ABRAHAM: Senator Rosen, I just wanted to add really quickly — Dr. Abraham here — the digital divide in America, the digital fortress we’ve created as barriers to people and their vaccines, we really need to transform some of the digital demons that have stole [sic] grandma’s shot and train them, and teach them, and empower them to be digital angels that actually help us use these systems. These technologies are supposed to help us, not harm us, not stand in the way between people and their vaccines. And, we need to understand why we need this data, and there may be more creative ways to capture it than having a 65+ senior in our community fighting with their computer so they can get a vaccine.  

ROSEN: I couldn’t agree more. I just have a few seconds left, so I want to talk quickly about therapeutics research and access. We know that we have vaccines, but people still become ill. What suggestions do you have to improve access to COVID-19 therapeutics for our vulnerable patients, maybe particularly in rural areas or in our areas that are underserved, with folks not able to get to a Tier I hospital perhaps? That’s going to become our challenge now as people become vaccinated.

JHA: Let me start by saying we do a lot of things well, and I think the scientific community has been extraordinary, the NIH has been extraordinary, but I would say that therapeutics is one area where we probably have underinvested.

And, I think there is a variety of issues – and we’ve done pretty well with in-patient therapies, we’ve got monoclonal antibodies, but they need out-patient infusion which is very difficult in a lot of contexts. We actually are underusing them, and I think given the billions of dollars, appropriately invested in vaccines, I would like to see a similar effort for therapeutics.

The virus is not going away, even when most of us have gotten vaccinated. We’d like to get to a point where, if you got infected, you could take a five or seven day oral course of something which would dramatically reduce your chances of getting sick. We don’t have that. We got distracted with things like hydroxychloroquine and all that stuff. We’ve got to let science drive this, and we’ve got to let the NIH, really get them a lot more resources to push new therapies. We don’t know which ones are going to work, but we’ve got to put a lot more effort into this area.
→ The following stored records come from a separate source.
-- ==== Sys2Proof/Laws/Bus.lean ====
section
/-! SUPPORT. Laws of the register window: everything a read and a write can do (20_memory.md R53, R54). -/

namespace Sys2Proof.Machine

/-- Everything a register of the window answers: a word and nothing else, or the pop of OUT_DATA. -/
theorem readWindow_cases {depth off : Nat} {s t : State} {w : Word} (h : readWindow depth off s = some (w, t)) :
    t = s ∨ (off = 0x10 ∧ w = s.outData ∧ t = s.pop) := by
  unfold readWindow at h
  split at h <;> simp_all

/-- Everything a read can do: a BusFault, a word and nothing else, or the pop of OUT_DATA. -/
theorem memRead_cases (depth off size : Nat) (s : State) :
    memRead depth off size s = s.respond .busFault ∨
      (∃ w, memRead depth off size s = s.respond (.data w)) ∨
      (off = 0x10 ∧ size = 4 ∧ memRead depth off size s = s.pop.respond (.data s.outData)) := by
  by_cases hsize : size = 4
  · simp only [memRead, hsize, if_true]
    cases hw : readWindow depth off s with
    | none => exact .inl rfl
    | some p =>
      obtain h | ⟨h1, h2, h3⟩ := readWindow_cases (w := p.1) (t := p.2) hw
      · exact .inr (.inl ⟨p.1, by simp only [h]⟩)
      · exact .inr (.inr ⟨h1, trivial, by simp only [h2, h3]⟩)
  · exact .inl (by simp [memRead, hsize])

/-- Everything a write can do: a BusFault, nothing, a new CMD_ARG, or the issue of a command. -/
theorem memWrite_cases (off size : Nat) (v : Word) (s : State) :
    memWrite off size v s = .next (s.respond .busFault) ∨
      memWrite off size v s = .next (s.respond .done) ∨
      (off = 0x04 ∧ size = 4 ∧ memWrite off size v s = .next ((s.setCmdArg v).respond .done)) ∨
      (off = 0x00 ∧ size = 4 ∧ memWrite off size v s = issueCommand v (s.respond .done)) := by
  unfold memWrite
  split
  · next hsize => split <;> simp_all
  · exact .inl rfl

theorem issueCommand_of_decode {v : Word} {i : Instr} (h : decode v = .ok i) (s : State) :
    issueCommand v s = exec i s := by
  simp [issueCommand, h]

theorem memWrite_cmdOp (v : Word) (s : State) : memWrite 0x00 4 v s = issueCommand v (s.respond .done) := rfl

theorem memWrite_cmdArg (v : Word) (s : State) :
    memWrite 0x04 4 v s = .next ((s.setCmdArg v).respond .done) := rfl

/-- Everything the issue of an OP word can do: the refusal BUSY or ILLEGAL_COMMAND of a word that is no command, or the
meaning of the command it is. -/
theorem issueCommand_cases (v : Word) (s : State) :
    (∃ i, decode v = .ok i ∧ issueCommand v s = exec i s) ∨
      (∃ e, decode v = .error e ∧ s.busy = true ∧ issueCommand v s = .next (s.refuse .busy)) ∨
      (∃ e, decode v = .error e ∧ s.busy = false ∧ issueCommand v s = .next (s.refuse .illegalCommand)) := by
  cases hd : decode v with
  | ok i => exact .inl ⟨i, rfl, issueCommand_of_decode hd s⟩
  | error e =>
    cases hb : s.busy
    · exact .inr (.inr ⟨e, rfl, rfl, by simp [issueCommand, hd, hb]⟩)
    · exact .inr (.inl ⟨e, rfl, rfl, by simp [issueCommand, hd, hb]⟩)

/-- A loop operation changes at most the host's own list. -/
theorem loopWhile_eq (bit : Nat) (op : HostOp) (s : State) : ∃ ops, loopWhile bit op s = s.setHostq ops := by
  unfold loopWhile
  split
  · split
    · exact ⟨_, rfl⟩
    · exact ⟨s.hostq, rfl⟩
  all_goals exact ⟨s.hostq, rfl⟩

/-- Everything an operation of the host can do: an answer and nothing else (a loop may go back to the host's list), the pop
of OUT_DATA, a new CMD_ARG, or the issue of an OP word. -/
theorem hostOp_cases (depth : Nat) (op : HostOp) (s : State) :
    (∃ r ops, hostOp depth op s = .next ((s.respond r).setHostq ops)) ∨
      ((op = .access (.read 0x10 4) ∨ op = .drain) ∧
        ∃ ops, hostOp depth op s = .next ((s.pop.respond (.data s.outData)).setHostq ops)) ∨
      (∃ v, op = .access (.write 0x04 4 v) ∧ hostOp depth op s = .next ((s.setCmdArg v).respond .done)) ∨
      (∃ v, op = .access (.write 0x00 4 v) ∧ hostOp depth op s = issueCommand v (s.respond .done)) := by
  cases op with
  | access a =>
    cases a with
    | read off size =>
      obtain h | ⟨w, h⟩ | ⟨rfl, rfl, h⟩ := memRead_cases depth off size s
      · exact .inl ⟨.busFault, s.hostq, by rw [hostOp, h]; rfl⟩
      · exact .inl ⟨.data w, s.hostq, by rw [hostOp, h]; rfl⟩
      · exact .inr (.inl ⟨.inl rfl, s.hostq, by rw [hostOp, h]; rfl⟩)
    | write off size v =>
      obtain h | h | ⟨rfl, rfl, h⟩ | ⟨rfl, rfl, h⟩ := memWrite_cases off size v s
      · exact .inl ⟨.busFault, s.hostq, by rw [hostOp, h]; rfl⟩
      · exact .inl ⟨.done, s.hostq, by rw [hostOp, h]; rfl⟩
      · exact .inr (.inr (.inl ⟨v, rfl, h⟩))
      · exact .inr (.inr (.inr ⟨v, rfl, h⟩))
  | poll =>
    obtain ⟨ops, h⟩ := loopWhile_eq 0 .poll (memRead depth 0x08 4 s)
    exact .inl ⟨.data (s.status depth), ops, by rw [hostOp, h]; rfl⟩
  | drain =>
    obtain ⟨ops, h⟩ := loopWhile_eq 31 .drain (memRead depth 0x10 4 s)
    exact .inr (.inl ⟨.inr rfl, ops, by rw [hostOp, h]; rfl⟩)

end Sys2Proof.Machine
end

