-- ==== Sys2Proof/Laws/PerInstr.lean ====
section
/-! SUPPORT. The per-instruction family OpWordForm: the OP word of every command has RSV zero, its own opcode as OPC, and is legal (30_encoding.md R81, R84). -/

namespace Sys2Proof.Laws.OpWordForm

/-- The OP word of a command, field by field. -/
def Statement (i : Instr) : Prop :=
  rsvField (encode i) = 0#24 ∧ opcField (encode i) = i.opc ∧ legalOpWord (encode i) = true

theorem construct : Statement .construct := ⟨by decide, by decide, by decide⟩
theorem hashReset : Statement .hashReset := ⟨by decide, by decide, by decide⟩
theorem hashChar : Statement .hashChar := ⟨by decide, by decide, by decide⟩
theorem hashLoad : Statement .hashLoad := ⟨by decide, by decide, by decide⟩
theorem crack : Statement .crack := ⟨by decide, by decide, by decide⟩
theorem tableRead : Statement .tableRead := ⟨by decide, by decide, by decide⟩
theorem resultLoad : Statement .resultLoad := ⟨by decide, by decide, by decide⟩
theorem crcUpdate : Statement .crcUpdate := ⟨by decide, by decide, by decide⟩
theorem digest : Statement .digest := ⟨by decide, by decide, by decide⟩
theorem digestPad : Statement .digestPad := ⟨by decide, by decide, by decide⟩
theorem lookup : Statement .lookup := ⟨by decide, by decide, by decide⟩

end Sys2Proof.Laws.OpWordForm
end

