/-! ### The offset of each value (R152) -/

/-- The offset at which n is placed: its bucket fills downwards from its end, and the smaller values of its key come
before it. -/
def slotOf (N n : Nat) : Nat := keyStart key N (key n + 1) - keyCount key n (key n) - 1

variable {N n m : Nat}

theorem keyStart_le_slotOf_lt (hn : n < N) :
    keyStart key N (key n) ≤ slotOf key N n ∧ slotOf key N n < keyStart key N (key n + 1) := by
  have hcount := keyCount_lt key hn
  have hend := keyStart_succ key N (key n)
  rw [slotOf]
  omega

/-- The buckets are disjoint, so an offset in a bucket belongs to a value of its key. -/
theorem slotOf_in_bucket_iff (hn : n < N) (k : Nat) :
    (keyStart key N k ≤ slotOf key N n ∧ slotOf key N n < keyStart key N (k + 1)) ↔ key n = k := by
  obtain ⟨hlo, hhi⟩ := keyStart_le_slotOf_lt key hn
  constructor
  · intro ⟨hlo', hhi'⟩
    obtain hlt | heq | hgt := Nat.lt_trichotomy (key n) k
    · exact absurd (keyStart_mono key N hlt) (hhi.trans_le' hlo').not_ge
    · exact heq
    · exact absurd (keyStart_mono key N hgt) (hhi'.trans_le' hlo).not_ge
  · rintro rfl
    exact ⟨hlo, hhi⟩

/-- Within a bucket larger values stand at lower offsets (R154 d). -/
theorem slotOf_lt_of_lt (hm : m < N) (h : n < m) (hkey : key n = key m) : slotOf key N m < slotOf key N n := by
  have hcount := keyCount_lt key h
  have hcountN := keyCount_lt key hm
  have hend := keyStart_succ key N (key m)
  rw [hkey] at hcount
  rw [slotOf, slotOf, hkey]
  omega

theorem slotOf_inj (hn : n < N) (hm : m < N) (h : slotOf key N n = slotOf key N m) : n = m := by
  have hkey : key n = key m := by
    rw [← slotOf_in_bucket_iff key hn, h, slotOf_in_bucket_iff key hm]
  obtain hlt | heq | hgt := Nat.lt_trichotomy n m
  · exact absurd h (slotOf_lt_of_lt key hm hlt hkey).ne'
  · exact heq
  · exact absurd h (slotOf_lt_of_lt key hn hgt hkey.symm).ne

theorem slotOf_lt (hn : n < N) : slotOf key N n < N :=
  (keyStart_le_slotOf_lt key hn).2.trans_le (keyStart_le key N _)

/-- The offsets of the N values are the N offsets: injective into a list of the same length. -/
theorem map_slotOf_perm (N : Nat) : ((List.range N).map (slotOf key N)).Perm (List.range N) := by
  have hnodup : ((List.range N).map (slotOf key N)).Nodup :=
    List.nodup_range.map_on fun n hn m hm => slotOf_inj key (List.mem_range.1 hn) (List.mem_range.1 hm)
  have hsub : (List.range N).map (slotOf key N) ⊆ List.range N :=
    List.forall_mem_map.2 fun n hn => List.mem_range.2 (slotOf_lt key (List.mem_range.1 hn))
  exact (hnodup.subperm hsub).perm_of_length_le (by rw [List.length_map])

end Keys

/-! ### What the passes leave (R150 to R152) -/

section Place

variable {K N : Nat} (dig : Nat → Word) (key : Nat → Nat) (hkey : ∀ n, key n < K)
include hkey

/-- The running sum of the histogram holds in slot k the end of bucket k. -/
theorem rd_runningSum_histogram {k : Nat} (hk : k < K) :
    rd (runningSum (histogram K N key)) k = keyStart key N (k + 1) := by
  have hcounts : (List.range (k + 1)).map (rd (histogram K N key)) =
      (List.range (k + 1)).map fun j => ((List.range N).map key).count j :=
    List.map_congr_left fun j hj => rd_histogram key hkey ((List.mem_range.1 hj).trans_le hk)
  rw [rd_runningSum _ hk, hcounts, sum_count_range, keyStart]

/-- From counters that hold the bucket ends, the first m placements store each value at its own offset: a later one
writes elsewhere. -/
theorem rd_foldl_place_slotOf (p : Placement K N) (hends : ∀ k < K, rd p.bkt k = keyStart key N (k + 1)) {m : Nat}
    (hm : m ≤ N) : ∀ n < m, rd ((List.range m).foldl (placeOne dig key) p).sdig (slotOf key N n) = dig n ∧
      rd ((List.range m).foldl (placeOne dig key) p).sval (slotOf key N n) = n := by
  induction m with
  | zero => exact fun n hn => absurd hn n.not_lt_zero
  | succ m ih =>
    intro n hn
    have hslot : rd ((List.range m).foldl (placeOne dig key) p).bkt (key m) - 1 = slotOf key N m := by
      rw [rd_foldl_place_bkt dig key hkey, hends _ (hkey m), slotOf, keyCount]
    rw [List.range_succ, List.foldl_append, List.foldl_cons, List.foldl_nil, placeOne_sdig, placeOne_sval, hslot,
      rd_set _ _ _ (slotOf_lt key hm), rd_set _ _ _ (slotOf_lt key hm)]
    obtain rfl | hlt := Nat.eq_or_lt_of_le (Nat.le_of_lt_succ hn)
    · rw [if_pos rfl, if_pos rfl]
      exact ⟨rfl, rfl⟩
    · have hne : slotOf key N m ≠ slotOf key N n := fun h => hlt.ne' (slotOf_inj key hm (hn.trans_le hm) h)
      rw [if_neg hne, if_neg hne]
      exact ih (Nat.le_of_succ_le hm) n hlt

/-- Every value stands at its offset, paired with its digest. -/
theorem rd_countingSort_slotOf {n : Nat} (hn : n < N) :
    rd (countingSort K N dig key).sdig (slotOf key N n) = dig n ∧
      rd (countingSort K N dig key).sval (slotOf key N n) = n :=
  rd_foldl_place_slotOf dig key hkey _ (fun _ => rd_runningSum_histogram key hkey) le_rfl n hn

end Place

/-! ### The arrays of a build (R153, R154) -/

section Build

variable (tbl : Vector Word 256)

theorem domainKey_eq {n : Nat} (hn : n < 100000) : domainKey tbl n = bucketKey (digestOf tbl n false) :=
  congrArg bucketKey (rd_ofFn _ hn)

/-- The offset at which a build stores the domain value n. -/
def buildSlot (n : Nat) : Nat := slotOf (domainKey tbl) 100000 n

theorem bucketStart_build_eq {k : Nat} (hk : k ≤ 65536) :
    bucketStart (buildIndex tbl) k = keyStart (domainKey tbl) 100000 k :=
  bucketStart_build tbl (Nat.lt_succ_of_le hk)

theorem bucketEnd_build_eq {k : Nat} (hk : k < 65536) :
    bucketEnd (buildIndex tbl) k = keyStart (domainKey tbl) 100000 (k + 1) :=
  bucketStart_build_eq tbl hk

theorem buildSlot_lt {n : Nat} (hn : n < 100000) : buildSlot tbl n < 100000 := slotOf_lt _ hn

theorem rd_placement_buildSlot {n : Nat} (hn : n < 100000) :
    rd (placement (domainDigests tbl)).sdig (buildSlot tbl n) = rd (domainDigests tbl) n ∧
      rd (placement (domainDigests tbl)).sval (buildSlot tbl n) = n :=
  rd_countingSort_slotOf (K := Config.bktN) (fun n => rd (domainDigests tbl) n) (domainKey tbl)
    (fun n => (domainKey_lt tbl n).trans (Nat.lt_succ_self _)) hn

theorem rd_build_sdig {n : Nat} (hn : n < 100000) :
    rd (buildIndex tbl).sdig (buildSlot tbl n) = digestOf tbl n false := by
  rw [buildIndex_sdig, (rd_placement_buildSlot tbl hn).1]
  exact rd_ofFn _ hn

theorem rd_build_sval {n : Nat} (hn : n < 100000) :
    (rd (buildIndex tbl).sval (buildSlot tbl n)).toNat = n := by
  rw [rd_buildIndex_sval tbl (buildSlot_lt tbl hn), (rd_placement_buildSlot tbl hn).2, toNat_ofNat_offset hn.le]

theorem map_buildSlot_perm : ((List.range 100000).map (buildSlot tbl)).Perm (List.range 100000) :=
  map_slotOf_perm (domainKey tbl) 100000

theorem exists_buildSlot_eq {j : Nat} (hj : j < 100000) : ∃ n < 100000, buildSlot tbl n = j := by
  have hmem := (map_buildSlot_perm tbl).mem_iff.2 (List.mem_range.2 hj)
  simpa only [List.mem_map, List.mem_range] using hmem

theorem buildSlot_mem_bucketRange {n k : Nat} (hn : n < 100000) (hk : k < 65536) :
    buildSlot tbl n ∈ bucketRange (buildIndex tbl) k ↔ bucketKey (digestOf tbl n false) = k := by
  rw [mem_bucketRange, bucketStart_build_eq tbl hk.le, bucketEnd_build_eq tbl hk, ← domainKey_eq tbl hn]
  exact slotOf_in_bucket_iff _ hn k

/-- A bucket's offsets are those of the domain values of its key. -/
theorem mem_bucketRange_build {k : Nat} (hk : k < 65536) (j : Nat) :
    j ∈ bucketRange (buildIndex tbl) k ↔
      ∃ n < 100000, bucketKey (digestOf tbl n false) = k ∧ buildSlot tbl n = j := by
  constructor
  · intro hj
    have hend := ((mem_bucketRange _ _ _).1 hj).2
    rw [bucketEnd_build_eq tbl hk] at hend
    obtain ⟨n, hn, rfl⟩ := exists_buildSlot_eq tbl (hend.trans_le (keyStart_le _ _ _))
    exact ⟨n, hn, (buildSlot_mem_bucketRange tbl hn hk).1 hj, rfl⟩
  · rintro ⟨n, hn, hkey, rfl⟩
    exact (buildSlot_mem_bucketRange tbl hn hk).2 hkey

theorem buildSlot_lt_of_lt {n m : Nat} (hm : m < 100000) (h : n < m)
    (hkey : bucketKey (digestOf tbl n false) = bucketKey (digestOf tbl m false)) :
    buildSlot tbl m < buildSlot tbl n :=
  slotOf_lt_of_lt _ hm h (by rwa [domainKey_eq tbl (h.trans hm), domainKey_eq tbl hm])

/-- R153: the offsets run from 0 to the size of the domain without falling. -/
theorem bucketStart_build_bounds :
    bucketStart (buildIndex tbl) 0 = 0 ∧ bucketStart (buildIndex tbl) 65536 = 100000 ∧
      ∀ k, k < 65536 → bucketStart (buildIndex tbl) k ≤ bucketEnd (buildIndex tbl) k ∧
        bucketEnd (buildIndex tbl) k = bucketStart (buildIndex tbl) (k + 1) := by
  refine ⟨?_, ?_, fun k hk => ⟨?_, rfl⟩⟩
  · rw [bucketStart_build_eq tbl (Nat.zero_le _), keyStart_zero]
  · rw [bucketStart_build_eq tbl le_rfl, keyStart_eq_of_lt _ fun n _ => domainKey_lt tbl n]
  · rw [bucketStart_build_eq tbl hk.le, bucketEnd_build_eq tbl hk]
    exact keyStart_mono _ _ k.le_succ

/-- R154 (a): a pair stands in bucket k exactly when its digest has the key k. -/
theorem pair_in_bucket_build_iff {k n : Nat} (hk : k < 65536) (hn : n < 100000) :
    (∃ j ∈ bucketRange (buildIndex tbl) k, (rd (buildIndex tbl).sval j).toNat = n ∧
        rd (buildIndex tbl).sdig j = digestOf tbl n false) ↔ bucketKey (digestOf tbl n false) = k := by
  constructor
  · rintro ⟨j, hj, hval, -⟩
    obtain ⟨n', hn', hkey, rfl⟩ := (mem_bucketRange_build tbl hk j).1 hj
    obtain rfl : n' = n := (rd_build_sval tbl hn').symm.trans hval
    exact hkey
  · intro hkey
    exact ⟨_, (buildSlot_mem_bucketRange tbl hn hk).2 hkey, rd_build_sval tbl hn, rd_build_sdig tbl hn⟩
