-- ==== Sys2Proof/Syntax.lean ====
section
/-! DEFINITION. The instructions: one constructor per row of spec/opcode_table.json, named by the row's hex pattern
(R89), its arguments the fields the row names (R71). -/

namespace Sys2Proof

/-- A decoded instruction (R75-R88). X, Y, N, NN and NNN are the fields of R71. -/
inductive Instr where
  /-- 00E0, clear display (R100). The argument is the nibble of bits 11:8, which R76 leaves unexamined: it is kept so
  that no bit of a word is lost, and no meaning reads it (log 13). -/
  | op00E0 (unexamined : Nibble)
  /-- 00EE, return from subroutine (R120). The argument is the unexamined nibble, as for 00E0 (R76, log 13). -/
  | op00EE (unexamined : Nibble)
  /-- 1NNN, jump (R121). -/
  | op1NNN (nnn : Addr12)
  /-- 2NNN, call subroutine (R122). -/
  | op2NNN (nnn : Addr12)
  /-- 3XNN, skip if equal to immediate (R140). -/
  | op3XNN (x : Nibble) (nn : Byte)
  /-- 4XNN, skip if not equal to immediate (R141). -/
  | op4XNN (x : Nibble) (nn : Byte)
  /-- 5XY0, skip if registers equal (R142). -/
  | op5XY0 (x y : Nibble)
  /-- 6XNN, load immediate (R160). -/
  | op6XNN (x : Nibble) (nn : Byte)
  /-- 7XNN, add immediate (R161). -/
  | op7XNN (x : Nibble) (nn : Byte)
  /-- 8XY0, copy register (R162). -/
  | op8XY0 (x y : Nibble)
  /-- 8XY1, bitwise OR (R163). -/
  | op8XY1 (x y : Nibble)
  /-- 8XY2, bitwise AND (R164). -/
  | op8XY2 (x y : Nibble)
  /-- 8XY3, bitwise XOR (R165). -/
  | op8XY3 (x y : Nibble)
  /-- 8XY4, add with carry out (R166). -/
  | op8XY4 (x y : Nibble)
  /-- 8XY5, subtract V[Y] from V[X] (R167). -/
  | op8XY5 (x y : Nibble)
  /-- 8XY6, shift right by 1 (R168). -/
  | op8XY6 (x y : Nibble)
  /-- 8XY7, subtract V[X] from V[Y] (R169). -/
  | op8XY7 (x y : Nibble)
  /-- 8XYE, shift left by 1 (R170). -/
  | op8XYE (x y : Nibble)
  /-- 9XY0, skip if registers not equal (R143). -/
  | op9XY0 (x y : Nibble)
  /-- ANNN, load index (R200). -/
  | opANNN (nnn : Addr12)
  /-- BNNN, jump indexed by V0 (R123). -/
  | opBNNN (nnn : Addr12)
  /-- CXNN, random byte masked (R171). -/
  | opCXNN (x : Nibble) (nn : Byte)
  /-- DXYN, draw sprite (R101). -/
  | opDXYN (x y n : Nibble)
  /-- EX9E, skip if key pressed (R144). -/
  | opEX9E (x : Nibble)
  /-- EXA1, skip if key not pressed (R145). -/
  | opEXA1 (x : Nibble)
  /-- FX07, read delay timer (R230). -/
  | opFX07 (x : Nibble)
  /-- FX0A, wait for a key press and release (R233). -/
  | opFX0A (x : Nibble)
  /-- FX15, set delay timer (R231). -/
  | opFX15 (x : Nibble)
  /-- FX18, set sound timer (R232). -/
  | opFX18 (x : Nibble)
  /-- FX1E, add register to index (R201). -/
  | opFX1E (x : Nibble)
  /-- FX29, point index at font glyph (R202). -/
  | opFX29 (x : Nibble)
  /-- FX33, store binary-coded decimal (R203). -/
  | opFX33 (x : Nibble)
  /-- FX55, store registers V0..VX (R204). -/
  | opFX55 (x : Nibble)
  /-- FX65, load registers V0..VX (R205). -/
  | opFX65 (x : Nibble)
  /-- The default no-op (R86), with the word it was decoded from; `WellFormed` says which words these are (R87). -/
  | nop (word : Word)
  deriving DecidableEq, Repr

end Sys2Proof
end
SHAH: The other thing I would say is we have to support our rural systems, to Dr. Jha’s point, with the rural hospitals, rural health care providers, rural health departments that are doing just an incredible amount of work, both on the vaccine side, but also on the therapeutic side. We just need to make sure we continue to support them because they face challenges that are quite different than anything in the – to be frank – urban areas. We need to make sure that we’re also thinking about those in a very methodical way.

FUCHS: I would also add that different innovative models of care delivery are really important. So, the work that has gone on about hospital-at-home programs are being able to deliver services from an enhanced home care perspective is some of the work that we have done in our health system, and we have seen the ability to treat people at home versus bringing them into the hospital.

So, these therapeutics, I think, have to be available to be able to be delivered in multiple places. Like for example, we believe we can deliver remdesivir in the patient’s home. We’re not able to do that right now because of the restrictions around it. So, we have to think creatively about how we can deliver care differently to be able to touch the people wherever they are, and especially in our rural communities.